3. Benchmarking Guide

Quick Start

# Trust benchmarks (Standard Scripts)
./scripts/pomai-bench recall
./scripts/pomai-bench mixed-load
./scripts/pomai-bench crash-recovery

# Comprehensive benchmark (Build from source)
cmake --build build --target comprehensive_bench
./build/comprehensive_bench --dataset small

Dataset Sizes

Size	Vectors	Dimensions	Queries
small	10,000	128	1,000
medium	100,000	256	5,000
large	1,000,000	768	10,000

Interpreting Results

Good Performance Baseline (Medium Dataset):

✅ P99 latency < 1ms
✅ Throughput > 5K QPS
✅ Recall@10 > 0.90

4. Live Results (CBR-S Suite)

Performance metrics from the latest CI run.

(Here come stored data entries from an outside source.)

-- ==== Sys2Proof/Machine/Issue.lean ====
section
/-! DEFINITION. Queues: fetch, waits, issue, completion, timeouts and walks (R81 to R118, R373, R374, R435, R436). -/
namespace Sys2Proof.Machine
variable {d₀ : Dev}

/-! ## Engines (R124, R125, R201) -/

/-- The engine a command needs: 1 matrix, 2 vector, 3 DMA, 4 layout, 5 a stack, 0 the command processor. -/
def engineOf (w : List Dword) : Nat :=
  let o := fOpcode w
  if o = opMatmul then 1
  else if o = opVecop ∨ o = opReduce ∨ o = opGather ∨ o = opScatter then 2
  else if o = opDma then 3
  else if o = opCopy then 4
  else if o = opRecipe then 5
  else 0

/-- Work remains for the command. -/
def Cmd.runs (c : Cmd) : Bool :=
  match c.phase with
  | .running => true
  | .done _ => false

/-- The commands that an engine of a core (the layout engine: of its cluster) holds, in issue order. -/
def engineHolds (d : Dev) (core e : Nat) : List Cmd :=
  d.hearth.cmds.filter fun c =>
    c.runs && engineOf c.words == e && (if e = 4 then c.core / 32 == core / 32 else c.core == core)

/-- Accepted recipes of a channel that have not started on it, in order (R267). -/
def unstarted (d : Dev) (s c : Nat) : List Recipe :=
  (stackOf d s).recipes.filter fun x => x.accepted && x.stop.isNone && bit x.mask c && !bit x.started c

/-- A channel holds its running recipe, or one about to start, and a waiting one (R267). -/
def chanFull (d : Dev) (s c : Nat) : Bool :=
  decide (2 ≤ (unstarted d s c).length + (if (chanOf d s c).run.isSome then 1 else 0))

/-- A channel of a RECIPE's mask holds a waiting recipe (R267). -/
def recipeBlocked (d : Dev) (s mask : Nat) : Bool := (bitsSet mask 32).any fun c => chanFull d s c || (chanOf d s c).retrain

/-- Condition 4 of R83. -/
def accepts (d : Dev) (core : Nat) (w : List Dword) : Bool :=
  match engineOf w with
  | 1 => decide ((engineHolds d core 1).length < 2)
  | 2 => decide ((engineHolds d core 2).length < 2)
  | 3 => decide ((engineHolds d core 3).length < 8)
  | 4 => decide ((engineHolds d core 4).length < 4)
  | 5 => !recipeBlocked d (bits (wd w 3) 4 0) (bits (wd w 3) 63 32)
  | _ => true

/-! ## Tags and conditions (R95, R96, R98, R101) -/

/-- Count of a tag at a core. -/
def tagCount (c : Core) (t : Nat) : Nat := (mget 0#16 c.tags t).toNat

/-- The counts cover both wait tags at once. -/
def tagsCover (c : Core) (w : List Dword) : Bool :=
  let a := fWaitA w
  let b := fWaitB w
  if a != 0 && a == b then decide (2 ≤ tagCount c a)
  else (a == 0 || decide (1 ≤ tagCount c a)) && (b == 0 || decide (1 ≤ tagCount c b))

/-- Consume one arrival of a tag. -/
def takeTag (t : Nat) (c : Core) : Core :=
  if t = 0 then c else { c with tags := mset 0#16 c.tags t (BitVec.ofNat 16 (tagCount c t - 1)) }

/-- The tags consumed at issue: both, or only wait_b for a VECOP that reads the rack. -/
def consumeTags (w : List Dword) (c : Core) : Core :=
  let c := takeTag (fWaitB w) c
  if readsRack w then c else takeTag (fWaitA w) c

/-- Steps 3, 4 and 6 of R110 for one plain address of `size` bytes. -/
def addrFault (d : Dev) (p word a size : Nat) : Option Failed :=
  if a % size ≠ 0 then some ⟨stAlign, word, a⟩
  else if !placeOwned d p (placeOf d a) then some ⟨stDescriptor, word, a⟩
  else if placeProcess d (placeOf d a) then some ⟨stMode, word, a - a % 64⟩
  else none

/-- A WAIT's condition still has to hold (R101). -/
def condUnmet (d : Dev) (p : Nat) (h : Head) : Bool :=
  fOpcode h.words == opWait && wd h.words 2 != 0 && (addrFault d p 2 (wd h.words 2) 4).isNone && !h.cond

/-- Conditions 1 and 2 of R83 are unmet; not while the queue is halted (R114) or the head is held at the oven door
(R364). -/
def headUnmet (d : Dev) (x : Ring) (h : Head) : Bool :=
  let p := (clusterPart d (x.core / 32)).getD 0
  x.target == 0 && !x.halted && (!tagsCover (coreOf d x.core) h.words || condUnmet d p h) && !heldAtDoor d p x.core h.words

/-- R115: bring a head's unmet time up to date. Without its wait tags a WAIT's condition counts as not yet read, since the
read that satisfies it is one of a command that its tags precede (R170, R171, R178). -/
def accountHead (d : Dev) (x : Ring) (h : Head) : Head :=
  let covered := tagsCover (coreOf d x.core) h.words
  let h := { h with cond := h.cond && covered, poll := if covered then h.poll else none }
  { h.pause d.time with unmet := headUnmet d x h }

/-- The command that an engine of a core runs: the first it holds. -/
def runningOn (d : Dev) (core e : Nat) : Option Cmd := (engineHolds d core e).head?

/-- R136: bring the rack wait of a core's running VECOP up to date: its time runs while an arrival of wait_a or an entry
is missing. -/
def accountRack (core : Nat) (r : Run d₀) : Run d₀ :=
  match runningOn r.dev core 2 with
  | some c =>
    if !readsRack c.words || c.taken.isSome then r
    else
      let k := coreOf r.dev core
      let missing := tagCount k (fWaitA c.words) == 0 || k.rack.isEmpty
      setCmd { c with waited := c.waited + c.since.elim 0 fun t => r.dev.time - t
                      since := if missing then some r.dev.time else none } r
  | none => r

/-- Bring the heads of a core's queues up to date, and its rack wait; of every core with `none`. -/
def accountHeads (core : Option Nat) (r : Run d₀) : Run d₀ :=
  let r := core.elim r fun k => accountRack k r
  forEach (r.dev.host.rings.map (·.1)) (fun n r =>
    match ringOf r.dev n with
    | some x =>
      match x.head with
      | some h =>
        if x.target = 0 ∧ (core = none ∨ core = some x.core) then
          setRing n (some { x with head := some (accountHead r.dev x h) }) r
        else r
      | none => r
    | none => r) r

/-! ## Commands that wait for nothing but their accesses -/

/-- An earlier command of the queue that the command processor has not started (R84). -/
def behind (d : Dev) (c : Cmd) : Bool :=
  ((d.hearth.cmds.takeWhile fun x => x.uid != c.uid).filter fun x =>
    x.core == c.core && x.queue == c.queue && x.runs && (engineOf x.words == 0 || engineOf x.words == 5)).any (·.stage == 0)

/-- An earlier command of the core that its DMA engine has not started: the engine starts its commands in issue order
(R125). -/
def dmaBehind (d : Dev) (c : Cmd) : Bool :=
  ((engineHolds d c.core 3).takeWhile fun x => x.uid != c.uid).any (·.stage == 0)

Comparing Fanout (Baseline) vs CBR-S (Smart Routing).

Tail Latency

P99 / P999

microseconds, not vibes

Quality

Recall@k

vs brute-force oracle

Scaling

QPS & RSS

throughput + memory

Small Uniform dim=128 n=60k q=800 topk=10 shards=4

Mode	Recall@10	P99 (µs)	Query QPS	Shards Visited	Verdict
fanout	1.0000	3,740.5	103.8	4.00	PASS
cbrs	1.0000	8,390.8	71.1	1.06	PASS
cbrs_no_dual	1.0000	8,488.5	70.9	1.06	PASS

Medium Clustered dim=256 n=150k q=800 topk=10 shards=4

Mode	Recall@10	P99 (µs)	Query QPS	Shards Visited	Verdict
fanout	1.0000	13,579.1	30.2	4.00	PASS
cbrs	1.0000	22,433.8	25.3	1.70	PASS
cbrs_no_dual	1.0000	22,626.6	25.2	1.70	PASS

Large Clustered dim=256 n=400k q=400 topk=10 shards=8

Mode	Recall@10	P99 (µs)	Query QPS	Shards Visited	Verdict
fanout	1.0000	29,113.1	11.1	8.00	PASS
cbrs	1.0000	58,733.7	10.3	2.00	PASS
cbrs_no_dual	1.0000	63,280.6	10.6	2.00	PASS

High Dim (Top 1) dim=512 n=200k q=400 topk=1 shards=4

Mode	Recall@1	P99 (µs)	Query QPS	Shards Visited	Verdict
fanout	0.1000	30,522.0	14.5	4.00	PASS
cbrs	0.1000	73,674.3	9.4	1.87	PASS
cbrs_no_dual	0.1000	68,675.5	9.6	1.87	PASS

Overlap Hard dim=256 n=120k q=700 topk=10 shards=4

Mode	Recall@10	P99 (µs)	Query QPS	Shards Visited	Verdict
fanout	1.0000	11,061.3	37.4	4.00	PASS
cbrs	1.0000	25,408.4	25.1	1.74	PASS
cbrs_no_dual	1.0000	25,199.8	25.1	1.74	PASS

Epoch Drift Hard dim=256 n=120k q=800 topk=10 shards=4

Mode	Recall@10	P99 (µs)	Query QPS	Shards Visited	Verdict
fanout	1.0000	17,004.5	31.5	4.00	PASS
cbrs	0.9703	25,772.1	28.1	1.00	PASS
cbrs_no_dual	0.5000	24,737.5	28.5	1.00	WARN

Interpretation Guide

Good signs

P99 stays close to P50 (no tail explosions).
QPS increases with threads until expected saturation.
Recall@10 stable across dataset modes and routing epochs.
routed_shards_avg drops significantly vs shard count, without recall loss.

Red flags

P99 ≫ P50 (10x+) — tail variance, often contention or IO.
QPS decreases with more threads — thrash or locks.
Recall drops in overlap/epoch drift — routing or snapshot semantics issues.